The stretch from the line with "rotate_left; clear_value q5;" through the line with "extract_lets +onlyGivenNames q4; clear_value" in the records below: write it out exactly, and nothing else.

DATA FOR PROCESSING Start Marker

theorem State.hostPressure_fr {s : State} {c : Nat} (hz : Fr l z s) (hl : [.hst] ⊆ l) :
    Fr l z (State.hostPressure s c) := by
  unfold State.hostPressure
  extract_lets +onlyGivenNames q0; clear_value q0
  extract_lets +onlyGivenNames q2; clear_value q2
  refine Fr.ite ?_ ?_
  refine Fr.upd ?_ (c23 := .inl (hl (by decide)))
  with_reducible assumption
  refine Fr.ite ?_ ?_
  refine Fr.upd ?_ (c23 := .inl (hl (by decide)))
  with_reducible assumption
  with_reducible assumption

theorem State.dequeue_fr {s : State} {q : QFrame} (hz : Fr l z s) (hl : [.out, .regs, .evt, .ports, .rdg, .hst] ⊆ l) :
    Fr l z (State.dequeue s q) := by
  unfold State.dequeue
  extract_lets +onlyGivenNames q0; clear_value q0
  extract_lets +onlyGivenNames q2; refine Fr.cut (a := q2) ?_ (fun _ => ?_)
  rotate_left; clear_value q2; rotate_right; unfold q2
  refine Fr.upd ?_ (c14 := .inl (hl (by decide)))
  with_reducible assumption
  extract_lets +onlyGivenNames q10; refine Fr.cut (a := q10) ?_ (fun _ => ?_)
  rotate_left; clear_value q10; rotate_right; unfold q10
  refine Fr.ite ?_ ?_
  with_reducible apply State.hostPressure_fr
  with_reducible assumption
  exact List.Subset.trans (by decide) hl
  with_reducible apply State.pfcCheck_fr
  with_reducible assumption
  exact List.Subset.trans (by decide) hl
  refine Fr.ite ?_ ?_
  with_reducible apply State.setCredit_fr
  with_reducible assumption
  exact List.Subset.trans (by decide) hl
  with_reducible assumption

theorem State.digestRx_fr {s : State} {frame : Nat} {b : List Byte} (hz : Fr l z s) (hl : [.regs, .once, .log,
      .evt, .pair] ⊆ l) :
    Fr l z (State.digestRx s frame b) := by
  unfold State.digestRx
  extract_lets +onlyGivenNames q0; clear_value q0
  extract_lets +onlyGivenNames q2; clear_value q2
  extract_lets +onlyGivenNames q4; refine Fr.cut (a := q4) ?_ (fun _ => ?_)
  rotate_left; clear_value q4; rotate_right; unfold q4
  refine Fr.upd ?_ (c27 := .inl (hl (by decide)))
  with_reducible assumption
  extract_lets +onlyGivenNames q12; refine Fr.cut (a := q12) ?_ (fun _ => ?_)
  rotate_left; clear_value q12; rotate_right; unfold q12
  refine Fr.ite ?_ ?_
  with_reducible apply State.explain_fr
  with_reducible assumption
  exact List.Subset.trans (by decide) hl
  with_reducible assumption
  split
  with_reducible apply State.compareDigests_fr
  refine Fr.upd ?_ (c27 := .inl (hl (by decide)))
  with_reducible assumption
  exact hl
  refine Fr.ite ?_ ?_
  with_reducible assumption
  refine Fr.upd ?_ (c27 := .inl (hl (by decide)))
  with_reducible assumption

theorem State.divergeCheck_fr {s : State} {r : Nat} (hz : Fr l z s) (hl : [.regs, .log, .evt, .bcn] ⊆ l) :
    Fr l z (State.divergeCheck s r) := by
  unfold State.divergeCheck
  extract_lets +onlyGivenNames q0; clear_value q0
  refine Fr.ite ?_ ?_
  extract_lets +onlyGivenNames q3; refine Fr.cut (a := q3) ?_ (fun _ => ?_)
  rotate_left; clear_value q3; rotate_right; unfold q3
  with_reducible apply State.setRef_fr
  with_reducible assumption
  exact List.Subset.trans (by decide) hl
  extract_lets +onlyGivenNames q12; clear_value q12
  extract_lets +onlyGivenNames q14; refine Fr.cut (a := q14) ?_ (fun _ => ?_)
  rotate_left; clear_value q14; rotate_right; unfold q14
  with_reducible apply State.raiseRec_fr
  refine Fr.upd ?_ (c12 := .inl (hl (by decide)))
  with_reducible assumption
  exact List.Subset.trans (by decide) hl
  refine Fr.ite ?_ ?_
  with_reducible apply State.holdover_fr
  with_reducible assumption
  exact hl
  with_reducible assumption
  with_reducible assumption
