theorem State.linkLost_fr {s : State} (hz : Fr l z s) (hl : [.out, .regs, .cmds, .once, .log, .evt, .img, .ports,
      .prf, .pln, .cnd, .lmp, .hst, .kpr, .gal] ⊆ l) :
    Fr l z (State.linkLost s) := by
  unfold State.linkLost
  extract_lets +onlyGivenNames q0; clear_value q0
  extract_lets +onlyGivenNames q2; refine Fr.cut (a := q2) ?_ (fun _ => ?_)
  rotate_left; clear_value q2; rotate_right; unfold q2
  refine Fr.foldl ?_ ?_
  with_reducible assumption
  intro x10_0 x10_1 x10_2
  with_reducible apply State.msixReset_fr
  with_reducible apply State.flrStart_fr
  with_reducible assumption
  exact List.Subset.trans (by decide) hl
  exact List.Subset.trans (by decide) hl
  extract_lets +onlyGivenNames q16; clear_value q16
  extract_lets +onlyGivenNames q18; clear_value q18
  extract_lets +onlyGivenNames q20; refine Fr.cut (a := q20) ?_ (fun _ => ?_)
  rotate_left; clear_value q20; rotate_right; unfold q20
  with_reducible apply State.msixReset_fr
  with_reducible apply State.pf0Stop_fr
  refine Fr.upd ?_ (c23 := .inl (hl (by decide)))
  with_reducible assumption
  exact List.Subset.trans (by decide) hl
  exact List.Subset.trans (by decide) hl
  refine Fr.ite ?_ ?_
  with_reducible assumption
  with_reducible apply State.hstRec_fr
  with_reducible assumption
  exact List.Subset.trans (by decide) hl

theorem State.lmpStart_fr {s : State} {j : LmpJob} (hz : Fr l z s) (hl : [.lmp] ⊆ l) :
    Fr l z (State.lmpStart s j) := by
  unfold State.lmpStart
  refine Fr.upd ?_ (c22 := .inl (hl (by decide)))
  with_reducible assumption

theorem State.loadAbort_fr {s : State} (hz : Fr l z s) (hl : [.regs, .cmds, .log, .evt, .img] ⊆ l) :
    Fr l z (State.loadAbort s) := by
  unfold State.loadAbort
  refine Fr.ite ?_ ?_
  extract_lets +onlyGivenNames q1; clear_value q1
  extract_lets +onlyGivenNames q3; clear_value q3
  extract_lets +onlyGivenNames q5; refine Fr.cut (a := q5) ?_ (fun _ => ?_)
  rotate_left; clear_value q5; rotate_right; unfold q5
  with_reducible apply State.setBank_fr
  with_reducible assumption
  exact List.Subset.trans (by decide) hl
  with_reducible apply State.cmdEndRefused_fr
  refine Fr.upd ?_ (c11 := .inl (hl (by decide)))
  with_reducible assumption
  exact List.Subset.trans (by decide) hl
  with_reducible assumption

theorem rdgLoad_fr {s : State} (hz : Fr l z s) (hl : [.rdg] ⊆ l) :
    Fr l z (rdgLoad s) := by
  unfold rdgLoad
  extract_lets +onlyGivenNames q0; clear_value q0
  extract_lets +onlyGivenNames q2; clear_value q2
  extract_lets +onlyGivenNames q4; clear_value q4
  extract_lets +onlyGivenNames q6; clear_value q6
  refine Fr.upd ?_ (c14 := .inl (hl (by decide)))
  with_reducible assumption

theorem State.subRestart_fr {s : State} {c : StreamCfg} (hz : Fr l z s) (hl : [.pln, .pub] ⊆ l) :
    Fr l z (State.subRestart s c) := by
  unfold State.subRestart
  extract_lets +onlyGivenNames q0; clear_value q0
  extract_lets +onlyGivenNames q2; refine Fr.cut (a := q2) ?_ (fun _ => ?_)
  rotate_left; clear_value q2; rotate_right; unfold q2
  with_reducible apply State.setSub_fr
  with_reducible assumption
  exact List.Subset.trans (by decide) hl
  refine Fr.foldl ?_ ?_
  with_reducible assumption
  intro x13_0 x13_1 x13_2
  with_reducible apply State.setSig_fr
  with_reducible assumption
  exact List.Subset.trans (by decide) hl

theorem State.pubLoad_fr {s : State} (hz : Fr l z s) (hl : [.pln, .pub] ⊆ l) :
    Fr l z (State.pubLoad s) := by
  unfold State.pubLoad
  extract_lets +onlyGivenNames q0; refine Fr.cut (a := q0) ?_ (fun _ => ?_)
  rotate_left; clear_value q0; rotate_right; unfold q0
  refine Fr.upd ?_ (c26 := .inl (hl (by decide)))
  with_reducible assumption
  refine Fr.foldl ?_ ?_
  with_reducible assumption
  intro x10_0 x10_1 x10_2
  with_reducible apply State.subRestart_fr
  with_reducible assumption
  exact hl

theorem State.sviLoad_fr {s : State} (hz : Fr l z s) (hl : [.regs, .evt, .svi] ⊆ l) :
    Fr l z (State.sviLoad s) := by
  unfold State.sviLoad
  with_reducible apply State.streamsPlace_fr
  refine Fr.upd ?_ (c20 := .inl (hl (by decide)))
  with_reducible assumption
  exact hl

theorem State.loadBlocks_fr {s : State} (hz : Fr l z s) (hl : [.out, .regs, .log, .evt, .img, .bcn, .rdg, .cdv,
      .bin, .can, .pln, .svi, .lmp, .hst, .kpr, .gal, .pub] ⊆ l) :
    Fr l z (State.loadBlocks s) := by
  unfold State.loadBlocks
  extract_lets +onlyGivenNames q0
  extract_lets +onlyGivenNames q1; clear_value q1
  extract_lets +onlyGivenNames q3; refine Fr.cut (a := q3) ?_ (fun _ => ?_)
  rotate_left; clear_value q3; rotate_right; unfold q3
  refine Fr.upd ?_ (c11 := .inl (hl (by decide))) (c12 := .inl (hl (by decide)))
  with_reducible assumption
  extract_lets +onlyGivenNames q11; refine Fr.cut (a := q11) ?_ (fun _ => ?_)
  rotate_left; clear_value q11; rotate_right; unfold q11
  with_reducible apply rdgLoad_fr
  with_reducible assumption
  exact List.Subset.trans (by decide) hl
  extract_lets +onlyGivenNames q20; refine Fr.cut (a := q20) ?_ (fun _ => ?_)
  rotate_left; clear_value q20; rotate_right; unfold q20
  with_reducible apply State.canLoad_fr
  with_reducible apply State.canLoad_fr
  with_reducible apply State.fieldLoad_fr
  with_reducible apply State.fillSettings_fr
  with_reducible assumption
  exact List.Subset.trans (by decide) hl
  exact List.Subset.trans (by decide) hl
  exact List.Subset.trans (by decide) hl
  exact List.Subset.trans (by decide) hl
  extract_lets +onlyGivenNames q35; refine Fr.cut (a := q35) ?_ (fun _ => ?_)
  rotate_left; clear_value q35; rotate_right; unfold q35
  refine Fr.foldl ?_ ?_
  with_reducible apply State.hstLoad_fr
  with_reducible assumption
  exact List.Subset.trans (by decide) hl
  intro x45_0 x45_1 x45_2
  with_reducible apply State.chanLoad_fr
  with_reducible assumption
  exact List.Subset.trans (by decide) hl
  extract_lets +onlyGivenNames q49; refine Fr.cut (a := q49) ?_ (fun _ => ?_)
  rotate_left; clear_value q49; rotate_right; unfold q49
  with_reducible apply State.galLoad_fr
  with_reducible apply State.pubLoad_fr
  with_reducible apply State.fillAll_fr
  with_reducible apply State.sviLoad_fr
  with_reducible apply State.kprLoad_fr
  with_reducible assumption
  exact List.Subset.trans (by decide) hl
  exact List.Subset.trans (by decide) hl
  exact List.Subset.trans (by decide) hl
  exact List.Subset.trans (by decide) hl
  exact List.Subset.trans (by decide) hl
  with_reducible apply State.keyMismatches_fr
  with_reducible assumption
  exact List.Subset.trans (by decide) hl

DATA FOR PROCESSING End Marker

TASK RESPONSE:
  rotate_left; clear_value q5; rotate_right; unfold q5
  with_reducible apply State.setBank_fr
  with_reducible assumption
  exact List.Subset.trans (by decide) hl
  with_reducible apply State.cmdEndRefused_fr
  refine Fr.upd ?_ (c11 := .inl (hl (by decide)))
  with_reducible assumption
  exact List.Subset.trans (by decide) hl
  with_reducible assumption

theorem rdgLoad_fr {s : State} (hz : Fr l z s) (hl : [.rdg] ⊆ l) :
    Fr l z (rdgLoad s) := by
  unfold rdgLoad
  extract_lets +onlyGivenNames q0; clear_value q0
  extract_lets +onlyGivenNames q2; clear_value q2
  extract_lets +onlyGivenNames q4; clear_value q4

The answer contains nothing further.